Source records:
+===+
-- ==== Sys2Proof/Laws/Turn.lean ====
section
/-! SUPPORT. What a primitive, a turn, a run, an operation and a step can do, said once. `Closed` packages the induction: a
predicate that every shared operation keeps is kept by every step. -/

namespace Sys2Proof.Laws

open Sys2Proof Sys2Proof.Machine

@[simp] theorem moved_state (s : State) : (Micro.moved s).state = s := rfl
@[simp] theorem spun_state (s : State) : (Micro.spun s).state = s := rfl

/-- R26: a controller access is the lead core's, or it is a fault that ends the core's run. -/
theorem onController_cases (h : Nat) (s : State) (k : Micro) :
    (h = s.cfg.leadHart ∧ onController h s k = k) ∨
      (h ≠ s.cfg.leadHart ∧ onController h s k = .moved (s.stopCore h (.fault (.foreignAccess h (s.core h).op)))) := by
  unfold onController
  by_cases hh : h = s.cfg.leadHart
  · exact .inl ⟨hh, if_pos hh⟩
  · exact .inr ⟨hh, if_neg hh⟩

/-- The lead core's access is performed. -/
theorem onController_lead {h : Nat} {s : State} (k : Micro) (hh : h = s.cfg.leadHart) : onController h s k = k :=
  if_pos hh

/-- A poll that reads in vain is the lead core's. -/
theorem onController_spun {h : Nat} {s s' : State} {k : Micro} (hl : onController h s k = .spun s') :
    h = s.cfg.leadHart ∧ k = .spun s' := by
  rcases onController_cases h s k with ⟨e, hk⟩ | ⟨_, hk⟩
  · exact ⟨e, hk ▸ hl⟩
  · rw [hk] at hl; cases hl

/-- A turn in which another agent does something to a core: none, or an entry of `fail`. -/
theorem trapTurn_cases (h : Nat) (cause : Code) (s : State) :
    (turn (.trap h cause) s = .moved s ∧ s.goesOn h = false) ∨
      (h < s.cores.length ∧ (s.core h).stop = none ∧ turn (.trap h cause) s = .moved (takeTrap h cause s)) := by
  unfold turn
  by_cases hg : s.goesOn h = true
  · obtain ⟨h1, h2⟩ : h < s.cores.length ∧ (s.core h).stop = none := by simpa [State.goesOn] using hg
    exact .inr ⟨h1, h2, if_pos hg⟩
  · exact .inl ⟨if_neg hg, by simpa using hg⟩

theorem callTurn_cases (h : Nat) (code : Code) (isTrap : Byte) (s : State) :
    turn (.call h code isTrap) s = .moved s ∨
      (h < s.cores.length ∧ (s.core h).stop = none ∧ h ≠ s.cfg.leadHart ∧
        ((s.core h).fstat ≠ .running ∨ (s.core h).todo = []) ∧
        turn (.call h code isTrap) s = .moved (enterFail h code isTrap s)) := by
  unfold turn
  by_cases hg : s.goesOn h ∧ h ≠ s.cfg.leadHart ∧ ((s.core h).fstat ≠ .running ∨ (s.core h).todo = [])
  · obtain ⟨h1, h2⟩ : h < s.cores.length ∧ (s.core h).stop = none := by simpa [State.goesOn] using hg.1
    exact .inr ⟨h1, h2, hg.2.1, hg.2.2, if_pos hg⟩
  · exact .inl (if_neg hg)

/-- With no turn listed: the wait is over for want of a draw or of the engine, or the engine steps, or the poll reads again. -/
theorem waitTurn_cases (s : State) :
    waitTurn s = none ∨
      (s.cfg.iface = .generic ∧ s.draws ≠ [] ∧ waitTurn s = some s) ∨
      (s.cfg.iface = .reference ∧ engineDue s = true ∧ waitTurn s = some (engineStep s)) := by
  unfold waitTurn
  cases hi : s.cfg.iface with
  | generic =>
    by_cases hd : s.draws = []
    · exact .inl (if_pos hd)
    · exact .inr (.inl ⟨rfl, hd, if_neg hd⟩)
  | reference =>
    by_cases hd : engineDue s = true
    · exact .inr (.inr ⟨rfl, hd, if_pos hd⟩)
    · exact .inl (if_neg hd)

/-- The primitive accesses the controller (R9, R26). -/
def onBus : Prim → Bool
  | .pollTx | .send _ | .pollRx | .readRx | .readInh | .writeInh _ => true
  | _ => false

/-- Everything the primitive `p` of core `h` can come to. -/
inductive PrimCase (h : Nat) (ps : List Prim) (s : State) : Prim → Micro → Prop
  | foreign {p} (hp : onBus p = true) (hl : h ≠ s.cfg.leadHart) :
      PrimCase h ps s p (.moved (s.stopCore h (.fault (.foreignAccess h (s.core h).op))))
  | overflow {b} (hl : h = s.cfg.leadHart) (hw : writeTxdata h b s = none) :
      PrimCase h ps s (.send b) (.moved (s.stopCore h (.fault (.txOverflow b))))
  | underflow (hl : h = s.cfg.leadHart) (hr : readRxdata h s = none) :
      PrimCase h ps s .readRx (.moved (s.stopCore h (.fault .rxUnderflow)))
  | pollTx (hl : h = s.cfg.leadHart) (hr : txSpace (readTxcnt h s).1 = true) :
      PrimCase h ps s .pollTx (.moved ((readTxcnt h s).2.setTodo h ps))
  | spinTx (hl : h = s.cfg.leadHart) (hr : txSpace (readTxcnt h s).1 = false) :
      PrimCase h ps s .pollTx (.spun (readTxcnt h s).2)
  | send {b s1} (hl : h = s.cfg.leadHart) (hw : writeTxdata h b s = some s1) :
      PrimCase h ps s (.send b) (.moved (s1.setTodo h ps))
  | pollRx (hl : h = s.cfg.leadHart) (hr : (readRxrdy h s).1 = true) :
      PrimCase h ps s .pollRx (.moved ((readRxrdy h s).2.2.setCore h { (readRxrdy h s).2.2.core h with
        todo := ps
        rxByte := if s.cfg.rxSameRead then (readRxrdy h s).2.1 else ((readRxrdy h s).2.2.core h).rxByte }))
  | spinRx (hl : h = s.cfg.leadHart) (hr : (readRxrdy h s).1 = false) :
      PrimCase h ps s .pollRx (.spun (readRxrdy h s).2.2)
  | readRx {r} (hl : h = s.cfg.leadHart) (hr : readRxdata h s = some r) :
      PrimCase h ps s .readRx (.moved (r.2.setCore h { r.2.core h with todo := ps, rxByte := r.1 }))
  | readInh (hl : h = s.cfg.leadHart) :
      PrimCase h ps s .readInh (.moved ((readInhWord h s).2.setCore h { (readInhWord h s).2.core h with
        todo := ps, inhWord := (readInhWord h s).1 }))
  | writeInh {begins} (hl : h = s.cfg.leadHart) :
      PrimCase h ps s (.writeInh begins) (.moved ((writeInhWord h
        (withInhibit s.cfg.inhibitBit (frameLevel s.cfg begins) (s.core h).inhWord) s).setTodo h ps))
  | store {a} : PrimCase h ps s (.store a) (.moved ((storeByte h a (s.core h).rxByte s).setTodo h ps))
  | copied {a} : PrimCase h ps s (.copyBytes a 0) (.moved (s.setTodo h ps))
  | copy {a n} : PrimCase h ps s (.copyBytes a (n + 1))
      (.moved (s.setTodo h (txrxPlan s.cfg 0 ++ ([.store a, .copyBytes (a + 1) n] ++ ps))))
  | con {e} : PrimCase h ps s (.con e) (.moved ((consoleOut h e s).setTodo h ps))
  | gpio {r} : PrimCase h ps s (.gpio r) (.moved ((gpioAmo h r s).setTodo h ps))
  | halt {d} (hd : ∀ d', (s.core h).fstat = .failing d' ∨ (s.core h).fstat = .halted d' → d = d') :
      PrimCase h ps s .halt (.moved (s.setCore h { s.core h with fstat := .halted d, todo := [] }))
  | ret {r} : PrimCase h ps s (.ret r) (.moved ((s.retire r).setCore h { s.core h with op := none, todo := [] }))
  | retByte : PrimCase h ps s .retByte
      (.moved ((s.retire (.byte (s.core h).rxByte)).setCore h { s.core h with op := none, todo := [] }))

/-- A primitive comes to one of these. -/
theorem prim_case (h : Nat) (p : Prim) (ps : List Prim) (s : State) : PrimCase h ps s p (prim h p ps s) := by
  have bus : ∀ q k, onBus q = true → (h = s.cfg.leadHart → PrimCase h ps s q k) →
      PrimCase h ps s q (onController h s k) := by
    intro q k hq hk
    rcases onController_cases h s k with ⟨e, h1⟩ | ⟨e, h1⟩ <;> rw [h1]
    · exact hk e
    · exact .foreign hq e
  cases p with
  | pollTx =>
    refine bus _ _ rfl fun e => ?_
    dsimp only
    split
    · exact .pollTx e (by assumption)
    · exact .spinTx e (Bool.eq_false_iff.2 (by assumption))
  | send b =>
    refine bus _ _ rfl fun e => ?_
    split
    · exact .send e (by assumption)
    · exact .overflow e (by assumption)
  | pollRx =>
    refine bus _ _ rfl fun e => ?_
    dsimp only
    split
    · exact .pollRx e (by assumption)
    · exact .spinRx e (Bool.eq_false_iff.2 (by assumption))
  | readRx =>
    refine bus _ _ rfl fun e => ?_
    split
    · exact .readRx e (by assumption)
    · exact .underflow e (by assumption)
  | readInh => exact bus _ _ rfl fun e => .readInh e
  | writeInh begins => exact bus _ _ rfl fun e => .writeInh e
  | store a => exact .store
  | copyBytes a n => cases n; exacts [.copied, .copy]
  | con e => exact .con
  | gpio r => exact .gpio
  | halt =>
    unfold prim
    dsimp only
    cases hf : (s.core h).fstat with
    | running => exact .halt (by simp [hf])
    | failing d => exact .halt (by simp [hf])
    | halted d => exact .halt (by simp [hf])
  | ret r => exact .ret
  | retByte => exact .retByte

/-- A predicate on states that every shared operation keeps. The controller operations are only asked about the
lead core, since no other core performs them (R26). -/
structure Closed (P : State → Prop) : Prop where
  sched : ∀ s ts, P s → P { s with sched := ts }
  readTxcnt : ∀ h s, h = s.cfg.leadHart → P s → P (readTxcnt h s).2
  readRxrdy : ∀ h s, h = s.cfg.leadHart → P s → P (readRxrdy h s).2.2
  readRxdata : ∀ h s r, h = s.cfg.leadHart → readRxdata h s = some r → P s → P r.2
  readInh : ∀ h s, h = s.cfg.leadHart → P s → P (readInhWord h s).2
  writeTxdata : ∀ h b s s', h = s.cfg.leadHart → writeTxdata h b s = some s' → P s → P s'
  writeInh : ∀ h w s, h = s.cfg.leadHart → P s → P (writeInhWord h w s)
  engine : ∀ s, P s → P (engineStep s)
  store : ∀ h a b s, P s → P (storeByte h a b s)
  console : ∀ h e s, P s → P (consoleOut h e s)
  gpio : ∀ h r s, P s → P (gpioAmo h r s)
  retire : ∀ s r, P s → P (s.retire r)
  core : ∀ s h c, P s → P (s.setCore h c)

section
variable {P : State → Prop} (hc : Closed P)
include hc

theorem Closed.stop {h : Nat} {x : Stop} {s : State} (hs : P s) : P (s.stopCore h x) := hc.core _ _ _ hs

theorem Closed.prim {h : Nat} {p : Prim} {ps : List Prim} {s : State} (hs : P s) : P (prim h p ps s).state := by
  have hp := prim_case h p ps s
  generalize Machine.prim h p ps s = m at hp
  cases hp with
  | foreign | overflow | underflow => exact hc.stop hs
  | pollTx e => exact hc.core _ _ _ (hc.readTxcnt h s e hs)
  | spinTx e => exact hc.readTxcnt h s e hs
  | send e hw => exact hc.core _ _ _ (hc.writeTxdata h _ s _ e hw hs)
  | pollRx e => exact hc.core _ _ _ (hc.readRxrdy h s e hs)
  | spinRx e => exact hc.readRxrdy h s e hs
  | readRx e hr => exact hc.core _ _ _ (hc.readRxdata h s _ e hr hs)
  | readInh e => exact hc.core _ _ _ (hc.readInh h s e hs)
  | writeInh e => exact hc.core _ _ _ (hc.writeInh h _ s e hs)
  | store => exact hc.core _ _ _ (hc.store _ _ _ _ hs)
  | copied | copy | halt => exact hc.core _ _ _ hs
  | con => exact hc.core _ _ _ (hc.console _ _ _ hs)
  | gpio => exact hc.core _ _ _ (hc.gpio _ _ _ hs)
  | ret | retByte => exact hc.core _ _ _ (hc.retire _ _ hs)

theorem Closed.enterFail {h : Nat} {code : Code} {isTrap : Byte} {s : State} (hs : P s) :
    P (enterFail h code isTrap s) := by
  obtain ⟨c, e, _⟩ := enterFail_entry h code isTrap s
  rw [e]; exact hc.core _ _ _ hs

theorem Closed.coreTurn {h : Nat} {s : State} (hs : P s) : P (coreTurn h s).state := by
  unfold Machine.coreTurn
  split
  · exact hs
  · exact hc.prim hs

theorem Closed.turn {t : Turn} {s : State} (hs : P s) : P (turn t s).state := by
  cases t with
  | core h => exact hc.coreTurn hs
  | engine => exact hc.engine s hs
  | trap h cause =>
    rcases trapTurn_cases h cause s with ⟨e, _⟩ | ⟨_, _, e⟩ <;> rw [e]
    · exact hs
    · exact hc.enterFail (hc.core _ _ _ hs)
  | call h code isTrap =>
    rcases callTurn_cases h code isTrap s with e | ⟨_, _, _, _, e⟩ <;> rw [e]
    · exact hs
    · exact hc.enterFail hs

theorem Closed.drive {n : Nat} {s : State} (hs : P s) : P (drive n s) := by
  induction n generalizing s with
  | zero => exact hs
  | succ n ih =>
    unfold Machine.drive
    split
    · exact hs
    · split
      · rename_i t ts _; exact ih (hc.turn (hc.sched s ts hs))
      · have h1 := hc.coreTurn (h := s.cur) hs
        split
        · rename_i h2; rw [h2] at h1; exact ih h1
        · rename_i s1 h2
          rw [h2] at h1
          rcases waitTurn_cases s1 with h3 | ⟨_, _, h3⟩ | ⟨_, _, h3⟩ <;> rw [h3]
          · exact h1
          · exact ih h1
          · exact ih (hc.engine _ h1)

theorem Closed.run {s : State} (hs : P s) : P (run s) := hc.drive hs

/-- An operation keeps `P` if its meaning does. -/
theorem Closed.operate {k : State → State} {s s' : State} (hs : P s) (hk : P (k s))
    (ho : operate k s = .next s') : P s' := by
  unfold Machine.operate at ho
  split at ho
  · rename_i x _; cases x <;> cases ho
  · cases ho
    split
    · exact hc.run hs
    · split
      · exact hk
      · exact hs

theorem Closed.perform {i : Instr} {ps : List Prim} {s : State} (hs : P s) : P (perform i ps s) :=
  hc.run (hc.core _ _ _ hs)

theorem Closed.leadOnly {i : Instr} {k : State → State} {s : State} (hs : P s) (hk : P (k s)) :
    P (leadOnly i k s) := by
  unfold Machine.leadOnly
  split
  · exact hk
  · exact hc.stop hs

/-- What every shared operation keeps, every operation of the block keeps. -/
theorem Closed.exec {i : Instr} {s s' : State} (hs : P s) (he : exec i s = .next s') : P s' := by
  cases i with
  | tx b => exact hc.operate hs (hc.leadOnly hs (hc.perform hs)) he
  | rx => exact hc.operate hs (hc.leadOnly hs (hc.perform hs)) he
  | txrx b => exact hc.operate hs (hc.leadOnly hs (hc.perform hs)) he
  | frameBegin => exact hc.operate hs (hc.leadOnly hs (hc.perform hs)) he
  | frameEnd => exact hc.operate hs (hc.leadOnly hs (hc.perform hs)) he
  | copy dst addr size =>
    refine hc.operate hs (hc.leadOnly hs ?_) he
    split
    · exact hc.stop hs
    · split
      · exact hc.stop hs
      · exact hc.perform hs
  | clkdiv input target =>
    change execClkdiv input target s = _ at he
    unfold execClkdiv at he
    refine hc.operate hs ?_ he
    split
    · exact hc.retire _ _ hs
    · exact hc.stop hs
  | diagEncode stage isTrap code =>
    change execDiagEncode stage isTrap code s = _ at he
    unfold execDiagEncode at he
    refine hc.operate hs ?_ he
    split
    · exact hc.retire _ _ hs
    · exact hc.stop hs
  | diagDecode d =>
    change execDiagDecode d s = _ at he
    unfold execDiagDecode at he
    exact hc.operate hs (hc.retire _ _ hs) he
  | fail code isTrap =>
    change execFail code isTrap s = _ at he
    unfold Machine.execFail at he
    split at he
    · rename_i x _; cases x <;> cases he
    · cases he
      split
      · exact hc.run hs
      · exact hc.run (hc.enterFail hs)

theorem Closed.idleStep {s : State} (hs : P s) : P (idleStep s) := by
  unfold Machine.idleStep
  split
  · rename_i t ts _; exact hc.turn (hc.sched s ts hs)
  · split
    · exact hc.engine _ hs
    · exact hs

/-- What every shared operation keeps, every step keeps. -/
theorem Closed.step {s s' : State} (hs : P s) (ht : step s = .next s') : P s' := by
  unfold Machine.step at ht
  split at ht
  · cases ht
  · split at ht
    · cases ht; exact hc.run hs
    · split at ht
      · split at ht
        · rename_i x _ _; cases x <;> cases ht
        · cases ht; exact hc.idleStep hs
      · split at ht
        · cases ht; exact hc.idleStep hs
        · split at ht
          · cases ht; exact hc.idleStep hs
          · split at ht
            · exact hc.exec (hc.sched s _ hs) ht
            · cases ht; exact hc.stop (hc.sched s _ hs)

end

end Sys2Proof.Laws
end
+===+
_Task:_
Reproduce only this range: the first line of the data above through the line with "open Sys2Proof Sys2Proof.Machine", both included, exactly as written.

_Final answer:_
-- ==== Sys2Proof/Laws/Turn.lean ====
section
/-! SUPPORT. What a primitive, a turn, a run, an operation and a step can do, said once. `Closed` packages the induction: a
predicate that every shared operation keeps is kept by every step. -/

namespace Sys2Proof.Laws

open Sys2Proof Sys2Proof.Machine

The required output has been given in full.